— Your objective —
Give again, unchanged, the line that contains "s.engTest := rfl" together with every line that follows it until the entries end.

────────────────────────────────────────

/-! `setEgress` changes `egresses` and nothing else. -/
@[simp] theorem setEgress_pending (s : State) (n : Nat) (l : List EgressJob) : (s.setEgress n l).pending = s.pending := rfl
@[simp] theorem setEgress_out (s : State) (n : Nat) (l : List EgressJob) : (s.setEgress n l).out = s.out := rfl
@[simp] theorem setEgress_free (s : State) (n : Nat) (l : List EgressJob) : (s.setEgress n l).free = s.free := rfl
@[simp] theorem setEgress_regs (s : State) (n : Nat) (l : List EgressJob) : (s.setEgress n l).regs = s.regs := rfl
@[simp] theorem setEgress_inForce (s : State) (n : Nat) (l : List EgressJob) : (s.setEgress n l).inForce = s.inForce := rfl
@[simp] theorem setEgress_snaps (s : State) (n : Nat) (l : List EgressJob) : (s.setEgress n l).snaps = s.snaps := rfl
@[simp] theorem setEgress_heldLo (s : State) (n : Nat) (l : List EgressJob) : (s.setEgress n l).heldLo = s.heldLo := rfl
@[simp] theorem setEgress_commits (s : State) (n : Nat) (l : List EgressJob) : (s.setEgress n l).commits = s.commits := rfl
@[simp] theorem setEgress_recQ (s : State) (n : Nat) (l : List EgressJob) : (s.setEgress n l).recQ = s.recQ := rfl
@[simp] theorem setEgress_host (s : State) (n : Nat) (l : List EgressJob) : (s.setEgress n l).host = s.host := rfl
@[simp] theorem setEgress_time (s : State) (n : Nat) (l : List EgressJob) : (s.setEgress n l).time = s.time := rfl
@[simp] theorem setEgress_trig (s : State) (n : Nat) (l : List EgressJob) : (s.setEgress n l).trig = s.trig := rfl
@[simp] theorem setEgress_engs (s : State) (n : Nat) (l : List EgressJob) : (s.setEgress n l).engs = s.engs := rfl
@[simp] theorem setEgress_plan (s : State) (n : Nat) (l : List EgressJob) : (s.setEgress n l).plan = s.plan := rfl
@[simp] theorem setEgress_banks (s : State) (n : Nat) (l : List EgressJob) : (s.setEgress n l).banks = s.banks := rfl
@[simp] theorem setEgress_bankMem (s : State) (n : Nat) (l : List EgressJob) : (s.setEgress n l).bankMem = s.bankMem := rfl
@[simp] theorem setEgress_bankErr (s : State) (n : Nat) (l : List EgressJob) : (s.setEgress n l).bankErr = s.bankErr := rfl
@[simp] theorem setEgress_bankBusy (s : State) (n : Nat) (l : List EgressJob) : (s.setEgress n l).bankBusy = s.bankBusy := rfl
@[simp] theorem setEgress_dram (s : State) (n : Nat) (l : List EgressJob) : (s.setEgress n l).dram = s.dram := rfl
@[simp] theorem setEgress_dramErr (s : State) (n : Nat) (l : List EgressJob) : (s.setEgress n l).dramErr = s.dramErr := rfl
@[simp] theorem setEgress_marks (s : State) (n : Nat) (l : List EgressJob) : (s.setEgress n l).marks = s.marks := rfl
@[simp] theorem setEgress_snsHeld (s : State) (n : Nat) (l : List EgressJob) : (s.setEgress n l).snsHeld = s.snsHeld := rfl
@[simp] theorem setEgress_sched (s : State) (n : Nat) (l : List EgressJob) : (s.setEgress n l).sched = s.sched := rfl
@[simp] theorem setEgress_fifos (s : State) (n : Nat) (l : List EgressJob) : (s.setEgress n l).fifos = s.fifos := rfl
@[simp] theorem setEgress_evtBuf (s : State) (n : Nat) (l : List EgressJob) : (s.setEgress n l).evtBuf = s.evtBuf := rfl
@[simp] theorem setEgress_evtDrop (s : State) (n : Nat) (l : List EgressJob) : (s.setEgress n l).evtDrop = s.evtDrop := rfl
@[simp] theorem setEgress_cmds (s : State) (n : Nat) (l : List EgressJob) : (s.setEgress n l).cmds = s.cmds := rfl
@[simp] theorem setEgress_hdmaDone (s : State) (n : Nat) (l : List EgressJob) : (s.setEgress n l).hdmaDone = s.hdmaDone := rfl
@[simp] theorem setEgress_nets (s : State) (n : Nat) (l : List EgressJob) : (s.setEgress n l).nets = s.nets := rfl
@[simp] theorem setEgress_wheel (s : State) (n : Nat) (l : List EgressJob) : (s.setEgress n l).wheel = s.wheel := rfl
@[simp] theorem setEgress_ingests (s : State) (n : Nat) (l : List EgressJob) : (s.setEgress n l).ingests = s.ingests := rfl
@[simp] theorem setEgress_sacn (s : State) (n : Nat) (l : List EgressJob) : (s.setEgress n l).sacn = s.sacn := rfl
@[simp] theorem setEgress_dmxs (s : State) (n : Nat) (l : List EgressJob) : (s.setEgress n l).dmxs = s.dmxs := rfl
@[simp] theorem setEgress_scans (s : State) (n : Nat) (l : List EgressJob) : (s.setEgress n l).scans = s.scans := rfl
@[simp] theorem setEgress_leds (s : State) (n : Nat) (l : List EgressJob) : (s.setEgress n l).leds = s.leds := rfl
@[simp] theorem setEgress_sense (s : State) (n : Nat) (l : List EgressJob) : (s.setEgress n l).sense = s.sense := rfl
@[simp] theorem setEgress_cal (s : State) (n : Nat) (l : List EgressJob) : (s.setEgress n l).cal = s.cal := rfl
@[simp] theorem setEgress_cls (s : State) (n : Nat) (l : List EgressJob) : (s.setEgress n l).cls = s.cls := rfl
@[simp] theorem setEgress_group (s : State) (n : Nat) (l : List EgressJob) : (s.setEgress n l).group = s.group := rfl
@[simp] theorem setEgress_rxFrames (s : State) (n : Nat) (l : List EgressJob) : (s.setEgress n l).rxFrames = s.rxFrames := rfl
@[simp] theorem setEgress_key (s : State) (n : Nat) (l : List EgressJob) : (s.setEgress n l).key = s.key := rfl
@[simp] theorem setEgress_nvm (s : State) (n : Nat) (l : List EgressJob) : (s.setEgress n l).nvm = s.nvm := rfl
@[simp] theorem setEgress_nvmPend (s : State) (n : Nat) (l : List EgressJob) : (s.setEgress n l).nvmPend = s.nvmPend := rfl
@[simp] theorem setEgress_nvmMap (s : State) (n : Nat) (l : List EgressJob) : (s.setEgress n l).nvmMap = s.nvmMap := rfl
@[simp] theorem setEgress_mainPower (s : State) (n : Nat) (l : List EgressJob) : (s.setEgress n l).mainPower = s.mainPower := rfl
@[simp] theorem setEgress_avs (s : State) (n : Nat) (l : List EgressJob) : (s.setEgress n l).avs = s.avs := rfl
@[simp] theorem setEgress_dtsOff (s : State) (n : Nat) (l : List EgressJob) : (s.setEgress n l).dtsOff = s.dtsOff := rfl
@[simp] theorem setEgress_engTest (s : State) (n : Nat) (l : List EgressJob) : (s.setEgress n l).engTest = s.engTest := rfl
@[simp] theorem setEgress_groom (s : State) (n : Nat) (l : List EgressJob) : (s.setEgress n l).groom = s.groom := rfl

────────────────────────────────────────

— Solution to the problem —
@[simp] theorem setEgress_engTest (s : State) (n : Nat) (l : List EgressJob) : (s.setEgress n l).engTest = s.engTest := rfl
@[simp] theorem setEgress_groom (s : State) (n : Nat) (l : List EgressJob) : (s.setEgress n l).groom = s.groom := rfl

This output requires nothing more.